THE PROBLEM:
If a line holds the word "else", copy it from the entries.

Records from a dataset
⁂
-- ==== Sys2Proof/Certificates/Slice0/Obligations.lean ====
section
/-!
DEFINITION. Sys2Proof/Certificates/Slice0/Obligations.lean: the statements for the provers.  Each docstring names the rules a
statement rests on; OBLIGATIONS.json lists them.
-/
open Sys2Proof Sys2Proof.Machine

/-! ### Integer and bit-field forms (R141 to R145) -/

/-- R141: the sixteen register forms, at width 64 and 32, write their result and OR their flags, and nothing else but
the form's tokens and position changes. -/
def Obligations.IntegerRegisterFormsComplete : Prop :=
  ∀ (s : State) (h : Head) (d a b : SIx) (w : Bool), s.canIssue h →
    let r (f : (n : Nat) → BitVec n → BitVec n → BitVec n) (g : (n : Nat) → BitVec n → BitVec n → Nat) : Out :=
      .next (s.gives h d (atWidth w f (s.sr a) (s.sr b)) (flagsAt w g (s.sr a) (s.sr b)))
    let n0 : (n : Nat) → BitVec n → BitVec n → Nat := fun _ _ _ => 0
    exec (.add h d a b w) s = r (fun _ x y => x + y) n0 ∧
    exec (.sub h d a b w) s = r (fun _ x y => x - y) n0 ∧
    exec (.mul h d a b w) s = r (fun _ x y => x * y) n0 ∧
    exec (.mulh h d a b w) s = r highS n0 ∧
    exec (.mulhn h d a b w) s = r highU n0 ∧
    exec (.div h d a b w) s = r quotS divFlagsS ∧
    exec (.divn h d a b w) s = r quotU divFlagsU ∧
    exec (.rem h d a b w) s = r remS divFlagsS ∧
    exec (.remn h d a b w) s = r remU divFlagsU ∧
    exec (.and h d a b w) s = r (fun _ x y => x &&& y) n0 ∧
    exec (.or h d a b w) s = r (fun _ x y => x ||| y) n0 ∧
    exec (.xor h d a b w) s = r (fun _ x y => x ^^^ y) n0 ∧
    exec (.shl h d a b w) s = r (fun n x y => x <<< (y.toNat % n)) n0 ∧
    exec (.shr h d a b w) s = r (fun n x y => x >>> (y.toNat % n)) n0 ∧
    exec (.sar h d a b w) s = r (fun n x y => x.sshiftRight (y.toNat % n)) n0 ∧
    exec (.rotl h d a b w) s = r (fun n x y => x.rotateLeft (y.toNat % n)) n0

/-- R142: the immediate forms compute their register counterparts at width 64 on the extended immediate. -/
def Obligations.IntegerImmediateFormsComplete : Prop :=
  ∀ (s : State) (h : Head) (d a : SIx) (i : BitVec 6), s.canIssue h →
    let r (v : Word) : Out := .next (s.gives h d v 0)
    let x := s.sr a
    exec (.addi h d a i) s = r (x + i.signExtend 64) ∧
    exec (.muli h d a i) s = r (x * i.signExtend 64) ∧
    exec (.andi h d a i) s = r (x &&& i.signExtend 64) ∧
    exec (.ori h d a i) s = r (x ||| i.signExtend 64) ∧
    exec (.xori h d a i) s = r (x ^^^ i.signExtend 64) ∧
    exec (.shli h d a i) s = r (x <<< i.toNat) ∧
    exec (.shri h d a i) s = r (x >>> i.toNat) ∧
    exec (.sari h d a i) s = r (x.sshiftRight i.toNat) ∧
    exec (.rotli h d a i) s = r (x.rotateLeft i.toNat)

/-- R143: the move forms, and ADDIL. R141: the smaller or larger of two operands. R144, R99: the bit-field forms, where the field
lies inside the register and the path code is one of 0 to 5; bit by bit. R145: FLGCLR clears exactly the flags its code names. -/
def Obligations.MoveAndBitFieldFormsComplete : Prop :=
  (∀ (s : State) (h : Head) (d a b : SIx) (i : BitVec 11) (l : BitVec 32) (q : BitVec 64), s.canIssue h →
    let r (v : Word) : Out := .next (s.gives h d v 0)
    let x := s.sr a
    let y := s.sr b
    exec (.mov h d a) s = r x ∧
    exec (.movi h d i) s = r (i.signExtend 64) ∧
    exec (.movil h d l) s = r (l.signExtend 64) ∧
    exec (.moviq h d q) s = r q ∧
    exec (.addil h d a l) s = r (x + l.signExtend 64) ∧
    exec (.min h d a b) s = r (if x.toInt ≤ y.toInt then x else y) ∧
    exec (.max h d a b) s = r (if x.toInt ≤ y.toInt then y else x) ∧
    exec (.minn h d a b) s = r (if x.toNat ≤ y.toNat then x else y) ∧
    exec (.maxn h d a b) s = r (if x.toNat ≤ y.toNat then y else x)) ∧
  (∀ (s : State) (h : Head) (d a : SIx) (n p l : BitVec 6) (sg : Bool) (c : BitVec 8), s.canIssue h → n.toNat ≤ 5 →
    let len := if l = 0 then 64 else l.toNat
    p.toNat + len ≤ 64 →
    let x := s.sr a
    (∃ v, exec (.clz h d a) s = .next (s.gives h d v 0) ∧ v.toNat ≤ 64 ∧ (∀ k : Nat, 64 - v.toNat ≤ k → x.getLsbD k = false) ∧
      (v.toNat < 64 → x.getLsbD (63 - v.toNat) = true)) ∧
    (∃ v, exec (.ctz h d a) s = .next (s.gives h d v 0) ∧ v.toNat ≤ 64 ∧ (∀ k : Nat, k < v.toNat → x.getLsbD k = false) ∧
      (v.toNat < 64 → x.getLsbD v.toNat = true)) ∧
    (∃ v, exec (.popc h d a) s = .next (s.gives h d v 0) ∧
      v.toNat = ((List.range 64).filter fun k => x.getLsbD k).length) ∧
    (∃ v, exec (.path h d a n) s = .next (s.gives h d v 0) ∧ v.toNat / 2 ^ 60 = n.toNat ∧
      ∀ k : Nat, k < 60 → v.getLsbD k = x.getLsbD k) ∧
    (∃ v, exec (.extr h d a p l sg) s = .next (s.gives h d v 0) ∧
      ∀ k : Nat, k < 64 → v.getLsbD k =
        if k < len then x.getLsbD (p.toNat + k) else sg && x.getLsbD (p.toNat + len - 1)) ∧
    (∃ v, exec (.insr h d a p l) s = .next (s.gives h d v 0) ∧
      ∀ k : Nat, k < 64 → v.getLsbD k =
        if p.toNat ≤ k ∧ k < p.toNat + len then x.getLsbD (k - p.toNat) else (s.sr d).getLsbD k) ∧
    exec (.flgclr h c) s = .next (((s.takes h).modSt fun y => { y with tflags := y.tflags &&& ~~~c }).leaves h))

/-- R146, R147, R151: a compare writes r and its complement under CT, p0 unwritten; an FCMP of a signalling NaN ORs
IV. The result r is the relation the condition code names. -/
def Obligations.ComparesComplete : Prop :=
  ∀ (s : State) (h : Head) (pd pe : PIx) (ct : CT) (cc : CC) (a b : SIx) (i : BitVec 27) (n : BitVec 6), s.canIssue h →
    let rel (x y : Word) : Bool := match cc with
      | .eq => x == y | .ne => x != y
      | .lt => decide (x.toInt < y.toInt) | .ge => decide (y.toInt ≤ x.toInt)
      | .le => decide (x.toInt ≤ y.toInt) | .gt => decide (y.toInt < x.toInt)
      | .ltn => decide (x.toNat < y.toNat) | .gen => decide (y.toNat ≤ x.toNat)
      | .len => decide (x.toNat ≤ y.toNat) | .gtn => decide (y.toNat < x.toNat)
    let out (r : Bool) (f : Nat) : Out :=
      .next ((((s.takes h).setCmp ct (maskOf true) (maskOf r) pd pe).orFlags (BitVec.ofNat 8 f)).leaves h)
    let x := s.f32 a
    let y := s.f32 b
    exec (.cmp h pd pe ct cc a (.reg b)) s = out (rel (s.sr a) (s.sr b)) 0 ∧
    exec (.cmp h pd pe ct cc a (.imm i)) s = out (rel (s.sr a) (i.signExtend 64)) 0 ∧
    exec (.tbit h pd pe ct .eq a n) s = out ((s.sr a).getLsbD n.toNat) 0 ∧
    exec (.tbit h pd pe ct .ne a n) s = out (!(s.sr a).getLsbD n.toNat) 0 ∧
    exec (.fcmp h pd pe ct cc a b) s = out (ccFloat cc x y) (if x.sig || y.sig then fIV else 0)

/-- R147 Table 3 and R135: what a compare's destinations hold afterwards, for every combining type, guard and result,
in each lane of the mask; p0 stays true. -/
def Obligations.CombiningTypesAsTabled : Prop :=
  ∀ (s : State) (ct : CT) (g r : Word) (pd pe : PIx) (k : Fin 64), (pd = pe → pd = 0) →
    let t := s.setCmp ct g r pd pe
    let od := (s.st.pm pd).getLsbD k
    let oe := (s.st.pm pe).getLsbD k
    let gk := g.getLsbD k
    let rk := r.getLsbD k
    (pd ≠ 0 → (t.st.pm pd).getLsbD k = combinedD ct gk rk od) ∧
    (pe ≠ 0 → (t.st.pm pe).getLsbD k = combinedE ct gk rk oe) ∧
    (∀ q : PIx, q ≠ pd → q ≠ pe → t.st.pm q = s.st.pm q) ∧ t.st.pm 0 = BitVec.allOnes 64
⁂
EXPECTED OUTPUT:
/-- R141: the sixteen register forms, at width 64 and 32, write their result and OR their flags, and nothing else but
    exec (.min h d a b) s = r (if x.toInt ≤ y.toInt then x else y) ∧
    exec (.max h d a b) s = r (if x.toInt ≤ y.toInt then y else x) ∧
    exec (.minn h d a b) s = r (if x.toNat ≤ y.toNat then x else y) ∧
    exec (.maxn h d a b) s = r (if x.toNat ≤ y.toNat then y else x)) ∧
    let len := if l = 0 then 64 else l.toNat
        if k < len then x.getLsbD (p.toNat + k) else sg && x.getLsbD (p.toNat + len - 1)) ∧
        if p.toNat ≤ k ∧ k < p.toNat + len then x.getLsbD (k - p.toNat) else (s.sr d).getLsbD k) ∧
    exec (.fcmp h pd pe ct cc a b) s = out (ccFloat cc x y) (if x.sig || y.sig then fIV else 0)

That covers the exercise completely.